Saved entries:
theorem modeRequest_clears_taken (fault : s.md.fault = true) (sound : s.md.faultNow = false) :
    ∃ u, exec (.modeRequest true 0x202) s = .next u ∧
      (ringEntry (takeEntries u) s.ring.take).status = 1 ∧
      ((takeEntries u).ring.take = s.ring.take + 1 ∧ (takeEntries u).ring.put = s.ring.put + 1) ∧
      (takeEntries u).md = { s.md with fault := false, faultEvt := 0, prev := .hold } ∧ (takeEntries u).exe = s.exe := by
  obtain ⟨u, runs, taken⟩ := modeRequest_taken (auth := true) (arg := 0x202) (n := 0x202) hold empty rfl
    (modeRequest_clears (by simpa using fault) (by simpa using sound)) (by simp [toMode, note])
  refine ⟨u, runs, taken.status, taken.taken, ?_, ?_⟩
  · rw [taken.md]
    simp [toMode, note, hold]
  · rw [taken.exe]
    simp [toMode, note]

theorem modeRequest_active_taken (free : FreeHold s) (alone : paired s = false) (valid : (running s).valid = true) :
    ∃ u, exec (.modeRequest false 3) s = .next u ∧
      (ringEntry (takeEntries u) s.ring.take).status = 1 ∧
      ((takeEntries u).ring.take = s.ring.take + 1 ∧ (takeEntries u).ring.put = s.ring.put + 1) ∧
      (takeEntries u).md = { s.md with stepDown := some .active, dormReq := false, heldWake := false } := by
  have waits : FreeHold (soleWaits 1 false 3 0 s) := by simpa [FreeHold] using free
  obtain ⟨u, runs, taken⟩ := modeRequest_taken (auth := false) (arg := 3) (n := 3) hold empty rfl
    ((modeRequest_active waits).trans (if_pos (by simp [valid, alone]))) (by simp [dropDormant])
  refine ⟨u, runs, taken.status, taken.taken, ?_⟩
  rw [taken.md]
  simp [dropDormant]

theorem modeRequest_dormant_taken (free : FreeHold s) :
    ∃ u, exec (.modeRequest false 5) s = .next u ∧
      (ringEntry (takeEntries u) s.ring.take).status = 1 ∧
      ((takeEntries u).ring.take = s.ring.take + 1 ∧ (takeEntries u).ring.put = s.ring.put + 1) ∧
      (takeEntries u).md.dormReq = true ∧ (takeEntries u).md.laneReq = 0 ∧ (takeEntries u).exe.rfl = true ∧
      (takeEntries u).md.mode = .hold := by
  have waits : FreeHold (soleWaits 1 false 5 0 s) := by simpa [FreeHold] using free
  obtain ⟨ring, asked, lanes, flush, stays⟩ := dormantRequest_hold waits.1
  obtain ⟨u, runs, taken⟩ := modeRequest_taken (auth := false) (arg := 5) (n := 5) hold empty rfl (modeRequest_dormant waits) ring
  exact ⟨u, runs, taken.status, taken.taken, by rw [taken.md]; exact asked, by rw [taken.md]; exact lanes,
    by rw [taken.exe]; exact flush, by rw [taken.md]; exact stays⟩

end

/-! ## Edits (R174, R181, R182) -/

theorem setShadow_eq (p : Prog) (s : State) : ∃ p0 p1, setShadow p s = { s with exe.prog0 := p0, exe.prog1 := p1 } := by
  unfold setShadow
  split
  · exact ⟨s.exe.prog0, p, rfl⟩
  · exact ⟨p, s.exe.prog1, rfl⟩

/-- A staged edit whose layout and program pass their checks (R173, R174): in HOLD no online limit applies. -/
theorem editStaged_stages {id off : Nat} (hold : s.md.mode = .hold) (idle : s.trial.st = .idle)
    (layout : editLayoutOk (shadow s) id off = true)
    (checks : failedChecks (checkCtx s) (stagedProg (shadow s) off).1 (stagedProg (shadow s) off).2 = []) :
    ∃ q trial, editStaged id off s = (1, setShadow q { s with trial := trial }) ∧ trial.st = .staged ∧
      trial.editId = id ∧ trial.cycles = 0 := by
  rw [editStaged, if_neg (by simp [idle]), if_neg (by simp [layout])]
  simp only [checks, hold]
  exact ⟨_, _, rfl, rfl, rfl, rfl⟩

theorem editStaged_refused {id off : Nat} (idle : s.trial.st = .idle) (layout : editLayoutOk (shadow s) id off = false) :
    editStaged id off s = (2, raise 0x0804 1 s) := by
  rw [editStaged, if_neg (by simp [idle]), if_pos (by simp [layout])]
  rfl

theorem trialDiscard_discards {id : Nat} (staged : s.trial.st ≠ .idle) (named : s.trial.editId = id) :
    ∃ v, trialDiscard id s = (1, v) ∧ v.ring = s.ring ∧ v.trial = trialIdle s.trial ∧ v.exe = s.exe :=
  ⟨_, if_neg (by simp [staged, named]), raise_ring _ _ _, raise_trial _ _ _, raise_calm_exe _ _ (by decide)⟩

/-- A discard drops the copy held for its edit; nothing else is done for its entry. -/
theorem applyEntry_discard {e : RingEntry} (kind : e.kind = 5) (awake : s.md.mode ≠ .standby) : ∃ v,
    applyEntry e s = ((trialDiscard e.arg s).1, false, v) ∧ OnlyHmp (trialDiscard e.arg s).2 v := by
  simp only [applyEntry, kind, awake]
  exact ⟨_, rfl, .ite ⟨_, rfl⟩ (.refl _)⟩

theorem swapSlots_ring (s : State) : (swapSlots s).ring = s.ring := raise_ring _ _ _

theorem swapSlots_trial (s : State) : (swapSlots s).trial =
    { trialIdle s.trial with lastEdit := s.trial.editId, persist := some s.trial.editId } := raise_trial _ _ _

theorem swapSlots_exe (s : State) : (swapSlots s).exe =
    { s.exe with runSlot := 1 - s.exe.runSlot, couched := carryInst (running s) (shadow s) s.exe.couched,
                 ledger := [], nextFull := 2 } := raise_calm_exe _ _ (by decide)

/-- In HOLD a commit swaps the slots; no copy carries its mark (R182, R206). -/
theorem commitSwap_hold (hold : s.md.mode = .hold) : commitSwap s = swapSlots s := by
  have stays : (swapSlots s).md = s.md := raise_calm_md _ _ (by decide)
  rw [commitSwap]
  exact if_neg (by simp [stays, hold])

theorem swapIf_ring {swap : Bool} (hold : s.md.mode = .hold) : (if swap then commitSwap s else s).ring = s.ring :=
  ite_keeps State.ring (by rw [commitSwap_hold hold, swapSlots_ring])

theorem trialCommit_staged {id : Nat} {guard : Bool} (hold : s.md.mode = .hold) (staged : s.trial.st = .staged)
    (named : s.trial.editId = id) : trialCommit id true guard s = (1, true, s) := by
  simp [trialCommit, staged, hold, named]

theorem trialCommit_unauthorised {id : Nat} {guard : Bool} : trialCommit id false guard s = (2, false, s) := rfl

theorem acceptAnyway_accepts {id : Nat} (failed : s.trial.st = .failed) (compared : s.trial.k ≤ s.trial.compared)
    (named : s.trial.editId = id) : acceptAnyway id true true s = (1, true, s) := by
  simp [acceptAnyway, failed, compared, named]

theorem acceptAnyway_early {id : Nat} {guard : Bool} (early : s.trial.compared < s.trial.k) :
    acceptAnyway id true guard s = (2, false, s) := by
  simp [acceptAnyway, Nat.not_le.mpr early]

section
variable (hold : s.md.mode = .hold) (empty : s.ring.put = s.ring.take)
include hold empty

theorem editStaged_taken {id off : Word} {status : Nat} {v : State}
    (answer : editStaged id.toNat off.toNat (soleWaits 2 false id.toNat off.toNat s) = (status, v))
    (ring : v.ring = (soleWaits 2 false id.toNat off.toNat s).ring) (stays : v.md.mode = .hold) :
    ∃ u, exec (.editStaged false id off) s = .next u ∧ SoleTaken status v s (takeEntries u) := by
  refine ⟨_, congrArg Host.Outcome.next (settle_enterRing empty), soleTaken false empty ?_ ring⟩
  simp [applyEntry, soleEntry, hold, answer, stays]

theorem editStaged_taken_staged {id off : Word} (idle : s.trial.st = .idle)
    (layout : editLayoutOk (shadow s) id.toNat off.toNat = true)
    (checks : failedChecks (checkCtx s) (stagedProg (shadow s) off.toNat).1 (stagedProg (shadow s) off.toNat).2 = []) :
    ∃ u, exec (.editStaged false id off) s = .next u ∧
      (ringEntry (takeEntries u) s.ring.take).status = 1 ∧
      ((takeEntries u).ring.take = s.ring.take + 1 ∧ (takeEntries u).ring.put = s.ring.put + 1) ∧
      (takeEntries u).trial.st = .staged ∧ (takeEntries u).trial.editId = id.toNat ∧ (takeEntries u).trial.cycles = 0 ∧
      (takeEntries u).exe.runSlot = s.exe.runSlot ∧ (takeEntries u).exe.couched = s.exe.couched := by
  obtain ⟨q, trial, answer, st, name, cycles⟩ := editStaged_stages (s := soleWaits 2 false id.toNat off.toNat s)
    (id := id.toNat) (off := off.toNat) (by simpa using hold) (by simpa using idle) (by simpa using layout)
    (by simpa using checks)
  obtain ⟨_, _, shadowed⟩ := setShadow_eq q { soleWaits 2 false id.toNat off.toNat s with trial := trial }
  obtain ⟨u, runs, taken⟩ := editStaged_taken hold empty answer (by rw [shadowed]) (by rw [shadowed]; simpa using hold)
  refine ⟨u, runs, taken.status, taken.taken, ?_⟩
  rw [taken.trial, taken.exe, shadowed]
  exact ⟨st, name, cycles, by simp⟩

Task description:
Show me all lines in the records that contain "have".

Answer area:
  have waits : FreeHold (soleWaits 1 false 3 0 s) := by simpa [FreeHold] using free
  have waits : FreeHold (soleWaits 1 false 5 0 s) := by simpa [FreeHold] using free
  have stays : (swapSlots s).md = s.md := raise_calm_md _ _ (by decide)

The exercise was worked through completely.